Flow Studio
Failure Modes
Common failure scenarios in the HIL suspension/resume cycle, their causes, and how to detect and recover from them.
Failure Scenarios
| Scenario | Symptom | Detection | Recovery |
|---|---|---|---|
| Double-resume | 409 Conflict on second resume call | ResumedAt is already set | No action needed — first resume succeeded |
| Token expired | 410 Gone on resume call | ExpiresAt in the past | If configured, timeout job auto-handles.
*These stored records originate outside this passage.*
-- ==== Sys2Proof/Laws/Numbers.lean ====
section
/-! SUPPORT. What the number primitives do: words and integers, checked arithmetic, responses. -/

namespace Sys2Proof.Machine

theorem inS_sval (w : Word) : InS (sval w) := by
  have h₁ := BitVec.le_toInt w
  have h₂ := BitVec.toInt_lt (x := w)
  simp only [InS, MIN_59x18, MAX_59x18, sval]
  norm_num at h₁ h₂ ⊢
  omega

theorem sval_enc {v : Int} (h : InS v) : sval (enc v) = v := by
  simp only [InS, MIN_59x18, MAX_59x18] at h
  simp only [sval, enc, BitVec.toInt_ofInt]
  norm_num at h
  rw [Int.bmod_def]
  norm_num
  omega

theorem uval_lt (w : Word) : uval w < 2 ^ 256 := w.isLt

theorem uval_zext256 {n : Nat} (h : n < 2 ^ 256) : uval (zext256 n) = n := by
  simp only [uval, zext256, BitVec.toNat_ofNat]
  exact Nat.mod_eq_of_lt h

theorem chk_of_inS {v : Int} (c : Cause) (h : InS v) : chk v c = .ok v := if_pos h

theorem chk_of_not_inS {v : Int} (c : Cause) (h : ¬ InS v) : chk v c = .error c := if_neg h

/-- Everything `chk` can do. -/
theorem chk_cases (v : Int) (c : Cause) : (InS v ∧ chk v c = .ok v) ∨ (¬ InS v ∧ chk v c = .error c) := by
  by_cases h : InS v
  · exact .inl ⟨h, chk_of_inS c h⟩
  · exact .inr ⟨h, chk_of_not_inS c h⟩

@[simp] theorem respond_ok (w : Word) : respond (.ok w) = { status := 0, cause := 0, result := w } := rfl

@[simp] theorem respond_error (c : Cause) :
    respond (.error c) = { status := c.status.code, cause := c.code, result := 0 } := rfl

end Sys2Proof.Machine
end

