-- ==== Sys2Proof/Tests/Slice0.lean ====
section
/-! SUPPORT. Tests of the model, with expected values from spec/ (95_test_vectors.md, named by vector or section), and a
witness for the hypotheses of each statement that has some: a concrete state and operands that meet them together, at
boundary values where a statement has several clauses. -/

namespace Sys2Proof.Tests

open Sys2Proof.Machine

/-! States used below. -/

/-- BUSY with the operands A and B captured and the BUSY-to-DONE edge next, at which nothing is on the ports. -/
def busyOn (op : Command) (a b : Word) : State :=
  { State.reset with phase := .busy, capOp := op, capA := a, capB := b, latLeft := 1, inputs := [quietPins] }

/-- `busyOn` for a signed operand A and B. -/
def signedOn (a b : Int) : State := busyOn 0 (enc a) (enc b)

/-- `busyOn` for an unsigned operand A. -/
def unsignedOn (a : Nat) : State := busyOn 0 (BitVec.ofNat 256 a) 0

/-- BUSY with two edges left until the BUSY-to-DONE edge. -/
def busyWaiting : State := { busyOn 0x30 255 0 with latLeft := 2 }

/-- A request for MSB of 255. -/
def msbRequest : Request := { op := 0x30, a := 255, b := 0 }

/-- IDLE with the ports that carry one request. -/
def idleWithRequest : State := { State.reset with inputs := transactionPins msbRequest }

/-- DONE with the response 7 and the ports given. -/
def doneWith (ps : List PortIn) : State :=
  { State.reset with phase := .done, capOp := 0x30, capA := 255, rspResult := 7, inputs := ps }

/-- What a command answers on a state: its response registers. -/
def answer (i : Instr) (s : State) : Option Response :=
  match exec i s with
  | .next t => some t.rspRegs
  | .fault _ => none
  | .refused _ => none

/-- A response with status OK. -/
def okInt (v : Int) : Option Response := some { status := 0, cause := 0, result := enc v }

/-- A response with the status and cause given and result 0. -/
def err (status : BitVec 2) (cause : BitVec 4) : Option Response := some { status := status, cause := cause, result := 0 }

/-! Well-formedness: the check on words refuses the reserved ones; the one on transactions refuses each of its faults. -/

theorem test_wf_word_family_zero : Command.assigned 0x00 = false := by decide

theorem test_wf_word_function_past_family : Command.assigned 0x14 = false ∧ Command.assigned 0x64 = false := by decide

theorem test_wf_word_assigned : Command.assigned 0x13 = true ∧ Command.assigned 0x63 = true := by decide

theorem test_wf_instr : allInstrs.all Instr.wellFormed = true := by decide

theorem test_wf_transaction_operand_count : transactionWellFormed (.op .div [.dec 1]) = false := by decide

theorem test_wf_transaction_operand_range :
    transactionWellFormed (.op .abs [.dec (2 ^ 255)]) = false ∧ transactionWellFormed (.op .msb [.dec (-1)]) = false := by
  decide

theorem test_wf_transaction_hex_width : transactionWellFormed (.op .msb [.hex (2 ^ 256)]) = false := by decide

theorem test_wf_transaction_raw_assigned : transactionWellFormed (.raw 0x10) = false := by decide

/-! Decoding, the words bit by bit from the FAM and FN columns of rule R63. -/

theorem test_decode_family1 :
    decode 0b00010000#8 = .ok .abs ∧ decode 0b00010001#8 = .ok .floor ∧ decode 0b00010010#8 = .ok .ceil ∧
      decode 0b00010011#8 = .ok .frac := by decide

theorem test_decode_family2 : decode 0b00100000#8 = .ok .div ∧ decode 0b00100001#8 = .ok .mul := by decide

theorem test_decode_family3 :
    decode 0b00110000#8 = .ok .msb ∧ decode 0b00110001#8 = .ok .ispow2 ∧ decode 0b00110010#8 = .ok .nextpow2 := by decide

theorem test_decode_family4 : decode 0b01000000#8 = .ok .log2 ∧ decode 0b01000001#8 = .ok .ln := by decide

theorem test_decode_family5 :
    decode 0b01010000#8 = .ok .unit ∧ decode 0b01010001#8 = .ok .e ∧ decode 0b01010010#8 = .ok .pi := by decide

theorem test_decode_family6 :
    decode 0b01100000#8 = .ok .muldiv ∧ decode 0b01100001#8 = .ok .sqrt ∧ decode 0b01100010#8 = .ok .exp ∧
      decode 0b01100011#8 = .ok .exp2 := by decide

theorem test_decode_reserved :
    decode 0b00010100#8 = .error (.reservedOp 0x14) ∧ decode 0b11111111#8 = .error (.reservedOp 0xFF) := by decide

theorem test_decode_table_word : decodeTableWord 8 0x41 = some .ln ∧ decodeTableWord 8 0x42 = none := by decide

theorem test_step_runs_fetch_word :
    step (State.reset.withFetchWord 8 0x50) = exec .unit (State.reset.withFetchWord 8 0x50).tick := by rfl

/-! One command at a time; the vectors of 95_test_vectors.md. -/

/-- Table 2.1, rows `-2500000000000000000` and `MIN_59x18`. -/
theorem test_abs : answer .abs (signedOn (-2500000000000000000) 0) = okInt 2500000000000000000 ∧
    answer .abs (signedOn MIN_59x18 0) = err 2 4 := by decide

/-- S3, and table 2.1 row `MIN_WHOLE_59x18 - 1`. -/
theorem test_floor : answer .floor (signedOn (-2500000000000000000) 0) = okInt (-3000000000000000000) ∧
    answer .floor (signedOn (MIN_WHOLE_59x18 - 1) 0) = err 2 5 := by decide

/-- S2, and table 2.1 rows `-1` and `MAX_WHOLE_59x18 + 1`. -/
theorem test_ceil : answer .ceil (signedOn 2500000000000000000 0) = okInt 3000000000000000000 ∧
    answer .ceil (signedOn (-1) 0) = okInt 0 ∧ answer .ceil (signedOn (MAX_WHOLE_59x18 + 1) 0) = err 2 6 := by decide

/-- Table 2.1, rows `-2500000000000000000` and `MIN_59x18`. -/
theorem test_frac : answer .frac (signedOn (-2500000000000000000) 0) = okInt (-500000000000000000) ∧
    answer .frac (signedOn MIN_59x18 0) = okInt (-792003956564819968) := by decide

/-- DV3, DV8. -/
theorem test_div_truncates : answer .div (signedOn (-UNIT) 3000000000000000000) = okInt (-333333333333333333) ∧
    answer .div (signedOn 3 (-2000000000000000000)) = okInt (-1) := by decide

/-- DV16 and DV17: the order of the two checks. -/
theorem test_div_errors :
    answer .div (signedOn 57896044618658097711785492504343953926634992332820282019728 0) = err 1 3 ∧
    answer .div (signedOn 57896044618658097711785492504343953926634992332820282019729 0) = err 2 7 := by decide

/-- MV4, MV5, MV12. -/
theorem test_mul_rounds_on_x : answer .mul (signedOn UNIT (-1)) = okInt 0 ∧ answer .mul (signedOn (-1) UNIT) = okInt (-1) ∧
    answer .mul (signedOn (-UNIT) (-3000000000000000000)) = okInt 2999999999999999999 := by decide

/-- MV27, MV28. -/
theorem test_mul_errors : answer .mul (signedOn MIN_59x18 1) = err 2 9 ∧ answer .mul (signedOn MIN_59x18 (-1)) = err 2 8 := by
  decide

/-- S6 and table 2.4 rows `0` and `2^256 - 1`. -/
theorem test_msb : answer .msb (unsignedOn 255) = okInt 7 ∧ answer .msb (unsignedOn 0) = okInt 0 ∧
    answer .msb (unsignedOn (2 ^ 256 - 1)) = okInt 255 := by decide

/-- Table 2.4, rows `0`, `2^255` and `2^256 - 1`. -/
theorem test_ispow2 : answer .ispow2 (unsignedOn 0) = err 1 2 ∧ answer .ispow2 (unsignedOn (2 ^ 255)) = okInt 1 ∧
    answer .ispow2 (unsignedOn (2 ^ 256 - 1)) = okInt 0 := by decide

/-- Table 2.4, rows `0`, `256`, `2^255 + 1`. -/
theorem test_nextpow2 : answer .nextpow2 (unsignedOn 0) = err 1 2 ∧ answer .nextpow2 (unsignedOn 256) = okInt 256 ∧
    answer .nextpow2 (unsignedOn (2 ^ 255 + 1)) = okInt 0 := by decide

/-- Section 3, the whole trace of log2(3·UNIT). -/
theorem test_log2_three : answer .log2 (signedOn 3000000000000000000 0) = okInt 1584962500721156166 := by rfl

/-- Table 2.5, rows `1` and `0`. -/
theorem test_log2_reciprocal : answer .log2 (signedOn 1 0) = okInt (-59794705707972522245) ∧
    answer .log2 (signedOn 0 0) = err 1 1 := by
  constructor <;> rfl

/-- Table 2.5, row `E_RAW`. -/
theorem test_ln_e : answer .ln (signedOn E_RAW 0) = okInt 999999999999999990 := by rfl

/-- Table 2.5, rows `HALF_UNIT` and `-1`. -/
theorem test_ln_half : answer .ln (signedOn HALF_UNIT 0) = okInt (-693147180559945309) ∧
    answer .ln (signedOn (-1) 0) = err 1 1 := by
  constructor <;> rfl

/-- Table 2.6. -/
theorem test_constants : answer .unit (signedOn 5 7) = some ⟨0, 0, 0x0de0b6b3a7640000⟩ ∧
    answer .e (signedOn 5 7) = some ⟨0, 0, 0x25b946ebc0b36173⟩ ∧
    answer .pi (signedOn 5 7) = some ⟨0, 0, 0x2b992ddfa23249d6⟩ := by decide

/-- Table 2.7, rows `0x60` to `0x63`. -/
theorem test_placeholders : answer .muldiv (signedOn 5 7) = err 3 10 ∧ answer .sqrt (signedOn 5 7) = err 3 10 ∧
    answer .exp (signedOn 5 7) = err 3 10 ∧ answer .exp2 (signedOn 5 7) = err 3 10 := by decide

/-- Table 2.7, row `0x14`: a reserved value through the step. -/
theorem test_reserved_step : step (busyOn 0x14 5 7) =
    .next { busyOn 0x14 5 7 with phase := .done, rspStatus := 3, rspCause := 11, latLeft := 0, inputs := [], edges := 1 } := by
  rfl

/-- Rule R9 and rule R8, the decimal digits. -/
theorem test_bounds_decimal :
    MAX_59x18 = 57896044618658097711785492504343953926634992332820282019728792003956564819967 ∧
    MIN_59x18 = -57896044618658097711785492504343953926634992332820282019728792003956564819968 := by decide

/-- The helper vectors after table 2.4. -/
theorem test_helpers : spread 999 = 1023 ∧ spread (2 ^ 255) = 2 ^ 256 - 1 ∧ align MAX_59x18 195 = 2 ^ 60 - 1 ∧
    align 1000000000000000000000000000000000000 59 = 1734723475976807094 := by decide

/-- Section 3, row k = 3 from row k = 2: one iteration that takes its bit. -/
theorem test_log_iteration :
    logIter { y := 1601806640625000000, res := 1500000000000000000, delta := 62500000000000000, sign := 1 } =
      { y := 1282892256975173950, res := 1562500000000000000, delta := 31250000000000000, sign := 1 } := by decide

/-! The notation of R72 to R74. -/

/-- Program 4, its last line, without the comment. -/
theorem test_read_guarded_line :
    readLine "if t4.status == OK: t5 <- div t4, 1_000000000000000000".toList =
      some { guard := some 4, dest := 5, body := .op .div [.hostVar 4, .dec 1000000000000000000] } := by decide

/-- Program 5, its first line, and program 2, its first line. -/
theorem test_read_plain_lines :
    readLine "t1 <- .op 0x00".toList = some { guard := none, dest := 1, body := .raw 0 } ∧
    readLine "t1 <- floor -2_500000000000000000".toList =
      some { guard := none, dest := 1, body := .op .floor [.dec (-2500000000000000000)] } := by decide

/-- S6, its listing. -/
theorem test_listing : requestListing msbRequest =
    "op=0x30 a=".toList ++ List.replicate 62 '0' ++ "ff b=".toList ++ List.replicate 64 '0' := by rfl

/-- Program 3, lines 4 and 5: the wrap is OK, so the guarded line runs and fails. -/
theorem test_script_guard :
    runScript [] [⟨none, 4, .op .nextpow2 [.hex (2 ^ 255 + 1)]⟩, ⟨some 4, 5, .op .ispow2 [.hostVar 4]⟩] =
      some [(5, ⟨1, 2, 0⟩), (4, ⟨0, 0, 0⟩)] := by decide

/-! Witnesses: the hypotheses of each statement are met. -/

theorem witness_CommandTableIsDecodedRowByRow :
    (0x14 : Command) ∉ ([0x10, 0x11, 0x12, 0x13, 0x20, 0x21, 0x30, 0x31, 0x32, 0x40, 0x41, 0x50, 0x51, 0x52, 0x60, 0x61,
      0x62, 0x63] : List Command) := by decide

theorem witness_DecodeAndEncodeAgree : decode 0x63 = .ok .exp2 ∧ Command.assigned 0x64 = false := by decide

theorem witness_ExecOfEveryCommandValue : resultKind .pi ≠ .none ∧ (0x60 : Command).toNat = 0x60 ∧
    (0x63 : Command).toNat = 0x63 ∧ (0x0F : Command).toNat ≤ 0x0F ∧ 0x64 ≤ (0x64 : Command).toNat ∧
    (0x14 ≤ (0x14 : Command).toNat ∧ (0x14 : Command).toNat ≤ 0x1F) := by decide

theorem witness_StepRunsTheDecodedCommand : (busyOn 0x30 255 0).pins.rst = false ∧ (busyOn 0x30 255 0).phase = .busy ∧
    (busyOn 0x30 255 0).latLeft ≤ 1 ∧ decode (busyOn 0x30 255 0).capOp = .ok .msb := by decide

theorem witness_StepAnswersReservedCommands : (busyOn 0x42 0 0).pins.rst = false ∧ (busyOn 0x42 0 0).phase = .busy ∧
    (busyOn 0x42 0 0).latLeft ≤ 1 ∧ Command.assigned (busyOn 0x42 0 0).capOp = false := by decide

theorem witness_ResetEdgeFromAnyState :
    (doneWith [{ quietPins with rst := true }, quietPins]).pins.rst = true ∧
    (doneWith [{ quietPins with rst := true }, quietPins]).resetEdge.pins.rst = false := by decide

theorem witness_RequestsAreTakenOnlyWhenReady :
    (idleWithRequest.pins.rst = false ∧ idleWithRequest.pins.reqValid = true ∧ idleWithRequest.reqReady = true) ∧
    (doneWith [quietPins]).inputs = quietPins :: [] ∧ (doneWith [quietPins]).reqReady = false := by
  refine ⟨⟨rfl, rfl, rfl⟩, rfl, rfl⟩

theorem witness_PhaseChangesOnlyAtItsEdges :
    (step idleWithRequest = .next idleWithRequest.acceptEdge ∧ idleWithRequest.accepts = true) ∧
    (step (busyOn 0x30 255 0) = .next ((busyOn 0x30 255 0).tick.present ⟨0, 0, 7⟩) ∧
      (busyOn 0x30 255 0).completes = true) ∧
    (step busyWaiting = .next busyWaiting.waitEdge ∧ busyWaiting.accepts = false ∧ busyWaiting.completes = false ∧
      busyWaiting.delivers = false ∧ busyWaiting.pins.rst = false ∧ busyWaiting.phase = .busy ∧
      busyWaiting.waitEdge.latLeft = 1) ∧
    (step (doneWith [{ quietPins with rst := true }]) = .next (doneWith [{ quietPins with rst := true }]).resetEdge ∧
      (doneWith [{ quietPins with rst := true }]).pins.rst = true) ∧
    (step (doneWith [awaitPins]) = .next (doneWith [awaitPins]).deliverEdge ∧ (doneWith [awaitPins]).delivers = true) ∧
    (step (doneWith [quietPins]) = .next (doneWith [quietPins]).tick ∧ (doneWith [quietPins]).accepts = false ∧
      (doneWith [quietPins]).completes = false ∧ (doneWith [quietPins]).delivers = false ∧
      (doneWith [quietPins]).pins.rst = false) := by
  refine ⟨⟨rfl, rfl⟩, ⟨rfl, rfl⟩, ⟨rfl, rfl, rfl, rfl, rfl, rfl, rfl⟩, ⟨rfl, rfl⟩, ⟨rfl, rfl⟩, rfl, rfl, rfl, rfl, rfl⟩

theorem witness_CaptureRegistersFeedTheCommand :
    exec .msb (busyOn 0x30 255 0) = .next ((busyOn 0x30 255 0).present ⟨0, 0, 7⟩) ∧
    exec .msb { busyOn 0x30 255 0 with inputs := [awaitPins], edges := 3 } =
      .next (State.present { busyOn 0x30 255 0 with inputs := [awaitPins], edges := 3 } ⟨0, 0, 7⟩) := by
  constructor <;> rfl

theorem witness_ResponseRegistersHoldExec :
    step (busyOn 0x30 255 0) = .next ((busyOn 0x30 255 0).tick.present ⟨0, 0, 7⟩) ∧ (busyOn 0x30 255 0).completes = true ∧
    step (doneWith [quietPins, quietPins]) = .next (doneWith [quietPins, quietPins]).tick ∧
    (doneWith [quietPins, quietPins]).completes = false ∧ (doneWith [quietPins, quietPins]).pins.rst = false ∧
    (doneWith [quietPins, quietPins]).tick.phase = .done ∧ (doneWith [quietPins, quietPins]).tick.pins.rst = false := by
  refine ⟨rfl, rfl, rfl, rfl, rfl, rfl, rfl⟩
Otherwise, admin must manually resolve. |
| Orphaned suspension | Task never completed, no timeout | Scan for suspensions with no ExpiresAt and Status=Pending older than N days | Admin calls POST /api/hil/admin/force-resume with a manual decision |
| Suspension persisted, continuation failed | ResumedAt is set but workflow is not Running | Execution status shows Suspended even after ResumedAt is set | HILResumeService logs the continuation error — retry via admin API |
| Non-serialisable output in memory | Suspension fails with SerializationException | Engine logs the error before writing to DB | Fix the executor's output type — use serialisable DTOs |
Admin Force-Resume API
// For use by tenant admins to unblock stuck suspensions
POST /api/hil/admin/executions/{executionResId}/force-resume
Authorization: Bearer {adminToken}
{
"decision": "Approved", // or the appropriate response data
"adminNote": "Force-resolved by admin due to actor unavailability"
}
Cleanup Job for Orphaned Suspensions
// HILCleanupJob — runs on a configurable schedule
public async Task RunAsync(CancellationToken ct)
{
var orphanThreshold = DateTimeOffset.UtcNow.AddDays(-_options.OrphanThresholdDays);
var orphaned = await _repo.GetOrphanedAsync(orphanThreshold, ct);
foreach (var suspension in orphaned)
{
await _alertService.NotifyAdminAsync(new OrphanedSuspensionAlert
{
ExecutionResId = suspension.ExecutionResId,
SuspendedAt = suspension.SuspendedAt,
ProcessId = suspension.ProcessId
}, ct);
}
}
Design for resilience: Always set a timeout on HIL nodes in production workflows. An unset timeout is a potential orphan waiting to happen. The HILCleanupJob will alert — but alert fatigue is real. Use timeouts to auto-resolve, not alerts to manually fix.